Wednesday, October 15, 2008

The Plug In Revolution...When is it really coming?

Steve Bennen over at the Washington Monthly has some interesting comments on a story on the electrification of transportation by Jeffery Leonard, who is CEO of the Global Enviroment Fund. Steve's point about energy policy, especially as it relates to alternatives, finally coming to the front of the national debate with both candidates giving it lip service is heartening.

But, Steve also highlighted a portion of Leonard's article which said that despite the good news of alternative energy policy getting attention on the national stage there is some bad news...

The bad news is that none of the current energy plans being debated in Washington or presented by the presidential campaigns adds up to sound long-term policy for dealing with the energy challenges facing the U.S. Most of the supposed grand solutions turn out to be half-baked schemes that pander to voters and vested interests. John McCain argues for more drilling in America. Barack Obama favors more subsidies for ethanol. Oilman T. Boone Pickens advocates retooling cars to run on compressed natural gas. These and many other big energy plans have at least one thing in common: they involve a multiyear, massive-spending, government initiative that will set America on the path toward displacing foreign oil with some kind of domestically produced liquid fuel. That may seem like a sensible idea, but in fact it merely postpones, and therefore makes more costly and wrenching, the energy transition that I -- and many other industry leaders I talk with -- believe will save America.

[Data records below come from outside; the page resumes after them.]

/-- Settles O16: DATA_IN is none of the registers STATUS is made of. -/
theorem dataInWriteStoresInEveryPhase : Obligations.DataInWriteStoresInEveryPhase := by
  intro s a v ops hagent hrst hhost hbus
  have hlow : ((s.setTurns s.turns.tail).setHost ops).rst = false := hrst
  exact ⟨_, (step_write hagent hhost hbus).trans (memWrite_dataIn hlow v), rfl, hrst, rfl, rfl, rfl,
    State.memRead_of_rst_low (by simp [hrst]) 0x08⟩

/-- Settles O17: a reserved offset reads 0 from the block, and every offset reads 0 while `rst` is high. -/
theorem otherWritesAreIgnored : Obligations.OtherWritesAreIgnored := by
  refine fun s => ⟨fun a v off ops hagent hhost hbus hctrl hdata => ?_, fun off hoff => ?_⟩
  · exact (step_write hagent hhost hbus).trans (memWrite_ignored hctrl hdata v _)
  · rw [State.memRead, s.blk.readRegister_reserved hoff, ite_self]

/-- Settles O23: the step is the write, the write is to CTRL, and the word decodes. -/
theorem stepRunsTheDecodedCommand : Obligations.StepRunsTheDecodedCommand := by
  intro s a v i ops hagent hrst hhost hbus hdecode
  have hlow : ((s.setTurns s.turns.tail).setHost ops).rst = false := hrst
  calc step s
      _ = memWrite 0x00 v ((s.setTurns s.turns.tail).setHost ops) := step_write hagent hhost hbus
      _ = ctrlWrite v ((s.setTurns s.turns.tail).setHost ops) := memWrite_ctrl hlow v
      _ = exec i ((s.setTurns s.turns.tail).setHost ops) := ctrlWrite_of_decode hdecode _

theorem decode_of_decodeTableWord {nbits w : Nat} {i : Instr} (h : decodeTableWord nbits w = some i) :
    decode (BitVec.ofNat 32 (w % 2 ^ nbits)) = .ok i := by
  simp only [decodeTableWord] at h
  split at h
  next =>
    split at h
    next hdecode => cases h; exact hdecode
    next => cases h
  next => cases h

/-- Settles O24: `withFetchWord` makes the state O23 speaks of. -/
theorem placedCommandRunsNext : Obligations.PlacedCommandRunsNext := by
  intro s w i hdecode
  exact stepRunsTheDecodedCommand (s.withFetchWord 32 w) (.offset 0x00) _ i s.host rfl rfl rfl rfl
    (decode_of_decodeTableWord hdecode)

end Sys2Proof.Machine
end

section
/-! SUPPORT. The three commands completed (40_host_commands.md R101 to R103), each in the phase it is accepted in. -/

namespace Sys2Proof.Machine

@[simp] theorem Block.openMessage_saved (b : Block) : b.openMessage.saved = b.saved := rfl

@[simp] theorem Block.raiseError_saved (b : Block) (c : ErrCode) : (b.raiseError c).saved = b.saved := by
  simp [Block.saved]

/-- After INIT only the OPEN flag of STATUS is set (R101). -/
theorem Block.openMessage_STATUS (b : Block) : b.openMessage.STATUS = 0x00000004 := by
  apply BitVec.eq_of_toNat_eq
  simp [Block.STATUS_toNat, Block.flagBUSY, Block.flagDONE, Block.flagOPEN, Block.flagERR, Block.FILL, ErrCode.bits]

/-- Settles O25: `openMessage` is what R101 says, and outside DONE the digest registers read 0. -/
theorem initOpensAMessage : Obligations.InitOpensAMessage := by
  intro s hphase
  have hdigest : ∀ n < 4, s.blk.openMessage.readRegister (0x20 + 4 * n) = 0x00000000 :=
    (digestReadsZeroOutsideDone _).1 (by simp)
  refine ⟨s.setBlk s.blk.openMessage, exec_accepted rfl (by simp [acceptedIn, hphase]), ?_⟩
  simpa [IV, Block.openMessage_STATUS] using hdigest

theorem exec_absorb_of_open {s : State} {n : Nat} (hlow : 1 ≤ n) (hhigh : n ≤ 4) (hopen : s.blk.phase = .OPEN) :
    exec (.absorb n) s = .next (s.setBlk (s.blk.absorb n)) :=
  exec_accepted (wf_absorb_iff.mpr ⟨hlow, hhigh⟩) (by simp [acceptedIn, hopen])

theorem exec_finish_of_open {s : State} (hopen : s.blk.phase = .OPEN) :
    exec .finish s = .next (s.setBlk s.blk.finish) :=
  exec_accepted rfl (by simp [acceptedIn, hopen])

/-- The bytes ABSORB n takes are the low n bytes of DATA_IN (30_encoding.md R89). -/
theorem msgBytes_eq_take {n : Nat} (h : n ≤ 4) (w : Word) : msgBytes w n = (bytes_le32 w).take n := by
  rw [bytes_le32_eq_map, ← List.map_take, List.take_range, Nat.min_eq_left h, msgBytes]

theorem bitlen_add_toNat (L : Word64) (k : Nat) : (L + BitVec.ofNat 64 k).toNat = (L.toNat + k) % 2 ^ 64 := by
  rw [BitVec.toNat_add, BitVec.toNat_ofNat, Nat.add_mod_mod]

/-- Settles O26: the absorbed block is the old one with the bytes appended and the bits counted. -/
theorem absorbBelowABlockAppends : Obligations.AbsorbBelowABlockAppends := by
  intro s n hlow hhigh hopen hlen
  have hfill : (s.blk.M ++ msgBytes s.blk.DATA_IN n).length = s.blk.M.length + n := by simp
  refine ⟨_, exec_absorb_of_open hlow hhigh hopen, ?_⟩
  rw [State.setBlk_blk, Block.absorb_appends (by omega)]
  refine ⟨?_, bitlen_add_toNat _ _, rfl, by simp [Block.flagOPEN, hopen], ?_⟩
  · exact congrArg (s.blk.M ++ ·) (msgBytes_eq_take hhigh _)
  · exact (Block.FILL_toNat (hfill.trans_le (by omega))).trans hfill

/-- Settles O27: the block is started on the first 64 bytes, whose words are those of all the bytes. -/
theorem absorbReachingABlockStartsARun : Obligations.AbsorbReachingABlockStartsARun := by
  intro s n hlow hhigh hopen hlen
  refine ⟨_, exec_absorb_of_open hlow hhigh hopen, ?_⟩
  rw [State.setBlk_blk, Block.absorb_forms_block hlen]
  refine ⟨fun j => ?_, rfl, bitlen_add_toNat _ _, ?_⟩
  · rw [Block.blockStart_X, blockWords_get, slice_take _ _ _ _ (by omega)]
  · simp [Block.chain, Block.flagBUSY]

theorem slice_append_right (l r : List Byte) (i j : Nat) :
    slice (l ++ r) (l.length + i) (l.length + j) = slice r i j := by
  rw [slice, slice, List.drop_length_add_append, Nat.add_sub_add_left]

theorem byteOf_extractLsb' {n : Nat} (w : BitVec n) (i : Nat) {k : Nat} (hk : k < 4) :
    byteOf (w.extractLsb' (8 * i) 32) k = byteOf w (i + k) := by
  ext j hj
  have hbit : 8 * k + j < 32 := by omega
  simp [byteOf, hbit, Nat.mul_add, Nat.add_assoc]

/-- The eight bytes of a 64-bit number are those of its low and then of its high word (R11). -/
theorem bytes_le64_eq_append (L : Word64) :
    bytes_le64 L = bytes_le32 (L.extractLsb' 0 32) ++ bytes_le32 (L.extractLsb' 32 32) := by
  have hlow {k : Nat} (hk : k < 4) : byteOf (L.extractLsb' 0 32) k = byteOf L (0 + k) := byteOf_extractLsb' L 0 hk
  have hhigh {k : Nat} (hk : k < 4) : byteOf (L.extractLsb' 32 32) k = byteOf L (4 + k) := byteOf_extractLsb' L 4 hk
  simp [bytes_le64, bytes_le32, hlow, hhigh]

/-- Words 14 and 15 of a block that ends with the length field are the halves of that field (41_padding.md R136). -/
theorem blockWords_lengthField {front : List Byte} (hfront : front.length = 56) (L : Word64) :
    (blockWords (front ++ bytes_le64 L)).get 14 = L.extractLsb' 0 32 ∧
    (blockWords (front ++ bytes_le64 L)).get 15 = L.extractLsb' 32 32 := by
  have hlow := slice_append_right front (bytes_le64 L) 0 4
  have hhigh := slice_append_right front (bytes_le64 L) 4 8
  rw [hfront, bytes_le64_eq_append] at hlow hhigh
  rw [blockWords_get, blockWords_get, bytes_le64_eq_append]
  exact ⟨(congrArg le32 hlow).trans (le32_bytes_le32 _), (congrArg le32 hhigh).trans (le32_bytes_le32 _)⟩

/-- Settles O28: the block is started on R136's block, whose last eight bytes are the length field. -/
theorem finishWithRoomStartsOneBlock : Obligations.FinishWithRoomStartsOneBlock := by
  intro s hopen hlen
  refine ⟨_, exec_finish_of_open hopen, ?_⟩
  rw [State.setBlk_blk, Block.finish_one hlen]
  have hfront : (s.blk.M ++ [0x80] ++ zeros (55 - s.blk.M.length)).length = 56 := by simp; omega
  obtain ⟨hlow, hhigh⟩ := blockWords_lengthField hfront s.blk.BITLEN
  refine ⟨blockWords_get _, hlow, hhigh, ?_⟩
  simp [Block.chain, Block.flagBUSY, Block.FILL]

In the film The Graduate, Walter Brooks famously gives Dustin Hoffman a one-word piece of career advice: "Plastics." At the risk of sounding similarly glib, let me nevertheless suggest a one-word answer to our multifaceted energy problems: electrification. The basic idea is very simple. Over the next few decades, government policies should advance the aim of replacing oil and most other liquid fuels with electricity. It should also ensure that the way we generate electricity gets steadily greener and more efficient. Since about three-quarters of our oil goes into our cars, this means favoring policies that will encourage phasing out the internal combustion engine in favor of the electric engine -- a direction in which many automakers are already headed. Electrification as a rallying cry for American energy policy isn't perfect, but in my view it's the best and perhaps only way to get us to a clean and secure energy future.

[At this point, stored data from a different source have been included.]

/-- Where the sequencer may stand in the operation in progress: at a step of its list (R30); past step 0
only in the driver state and under the strategy that step 0 let through. -/
abbrev State.PositionOk (s : State) : Prop :=
  s.busy = true → s.bench = false →
    s.currentOp.isSome = true ∧
    (s.curCw = hostWordOf .reset → s.seqK = 0 ∨ s.drvState = .resetting) ∧
    (s.seqOpCode = 6 ∨ s.seqOpCode = 7 → s.seqK = 0 ∨ s.drvState = .ready) ∧
    (s.curCw = hostWordOf .enterScan →
      s.seqK = 0 ∨
        ((s.drvState = .configuring ∨ s.drvState = .ready) ∧ (s.seqK = 3 ∨ s.straps.strategy = .autoSeq)))

/-- The steps of an operation that send a frame: only there does SEQ wait for FT. -/
def frameStep : Instr → Nat → Bool
  | .reset, k => k == 3 || k == 5
  | .powerOnAll, k => k == 1
  | .setRange _ _, k => k == 1
  | .enterScan, k => k == 1 || k == 2
  | .readCh _, k => k == 1 || k == 2
  | .scanAll, k => decide (1 ≤ k) && decide (k ≤ 9)
  | _, _ => false

/-- The operation in progress stands at a step that sends a frame. -/
def State.atFrameStep (s : State) : Bool :=
  match decodeHost s.curCw with
  | .ok i => frameStep i s.seqK
  | .error _ => false

/-- While FT works for the operation in progress, SEQ stands at the step that asked for the frame (R20). -/
abbrev State.WaitingOk (s : State) : Prop :=
  s.busy = true → s.bench = false → s.ft.state ≠ .idle → s.atFrameStep = true

/-- FT's registers: back at their idle values while idle (R131), the pulses are the bits exchanged
(R146), `mosi` is 0 outside a frame (R35). -/
abbrev State.EngineOk (s : State) : Prop :=
  (s.ft.state = .idle → s.ft.bitcnt = 0 ∧ s.ft.err = false ∧ s.ft.settleCnt = 0) ∧
  (s.ft.state ≠ .idle → s.ft.pulses = s.ft.bitcnt ∧ s.ft.bitcnt ≤ s.ft.w.bits) ∧
  (s.ft.state ≠ .shift → s.ft.mosi = false)

/-- The invariant of the machine: R47 (b) to (g) ((a) holds by definition), the sequencer's position,
FT's registers, and the canonical form of PR. -/
abbrev State.Inv (s : State) : Prop :=
  s.ArmedOk ∧ s.ChipSelectOk ∧ s.EngineOwned ∧ s.BenchOk ∧ s.RangesOk ∧ s.LockFree ∧ s.ResettingOk ∧
    s.PositionOk ∧ s.WaitingOk ∧ s.EngineOk ∧ Memory.wf s.cfg s.dev.pr = true

/-- "True after every response, whatever the status" (R314). -/
abbrev State.Quiet (s : State) : Prop :=
  s.busy = false ∧ s.ft.state = .idle ∧ s.ft.cs = .deasserted ∧ s.bufLock = .free

/-- No hardware reset is due beside a micro-step or a step of FT. -/
abbrev State.NoRst (s : State) : Prop := ∀ k : Straps, Slot.rst k ∉ s.slots

/-- R340, R342: `t` is `s` after a hardware reset with the strap pins `k`. -/
structure State.HwResetOf (s t : State) (k : Straps) : Prop where
  seq : t.drvState = .uninitialized ∧ t.initialized = false ∧ (∀ c : Chan, t.range[c] = 0x00) ∧
    t.valid = 0x00 ∧ t.svalid = 0x00 ∧ t.autoArmed = false ∧ t.busy = false ∧ t.bufLock = .free
  ft : t.ft.cs = .deasserted ∧ t.ft.state = .idle ∧ t.ft.bitcnt = 0 ∧ t.ft.err = false ∧ t.ft.settleCnt = 0
  pins : t.csN = !s.cfg.csActiveLevel ∧ t.ft.mosi = false
  ports : t.pReady = true ∧ t.cReady = true ∧ t.pResp = none ∧ t.cResp = none
  straps : t.straps = k
  kept : t.hist = s.hist ∧ t.dev = s.dev ∧ t.sched = s.sched ∧ t.now = s.now ∧ t.cfg = s.cfg

/-! ## What the owner sees -/

/-- An event of port P, of the bus or of the buffer: any but those of port C. -/
def Event.ownerSees : Event → Bool
  | .op .C _ => false
  | .snapshot .C _ _ => false
  | .resp .C _ => false
  | _ => true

More bad news for plug in transportation comes from Popular Mechanics recent article where they note Toyota representatives trying to put a damper on expectations for the plug in technology coming down the pike.

Toyota confirmed that its plug-in Prius is scheduled to go on sale as a 2010 model with an EV-only range of about 10 miles after testing on li-ion models begins with North American fleets in about a year. But amid conversations that favored compressed natural gas (CNG) as a more economical liquid fuel than ethanol and biodiesel, company executives and other alternative-energy experts made a concerted effort to bat back some of the excitement that PHEVs would dominate the market right away.


I notice that while Toyota want's to lower expectations of PHEV's dominating the market right away, they don't suggest that plug in's won't be the end game relative to personal and public transportation. I think that as consumers and voters, we need to put pressure on our representatives to make substantive debate on the electrification of transportation a priority in the next Congress and the next administration, regardless of who ends up being our next President.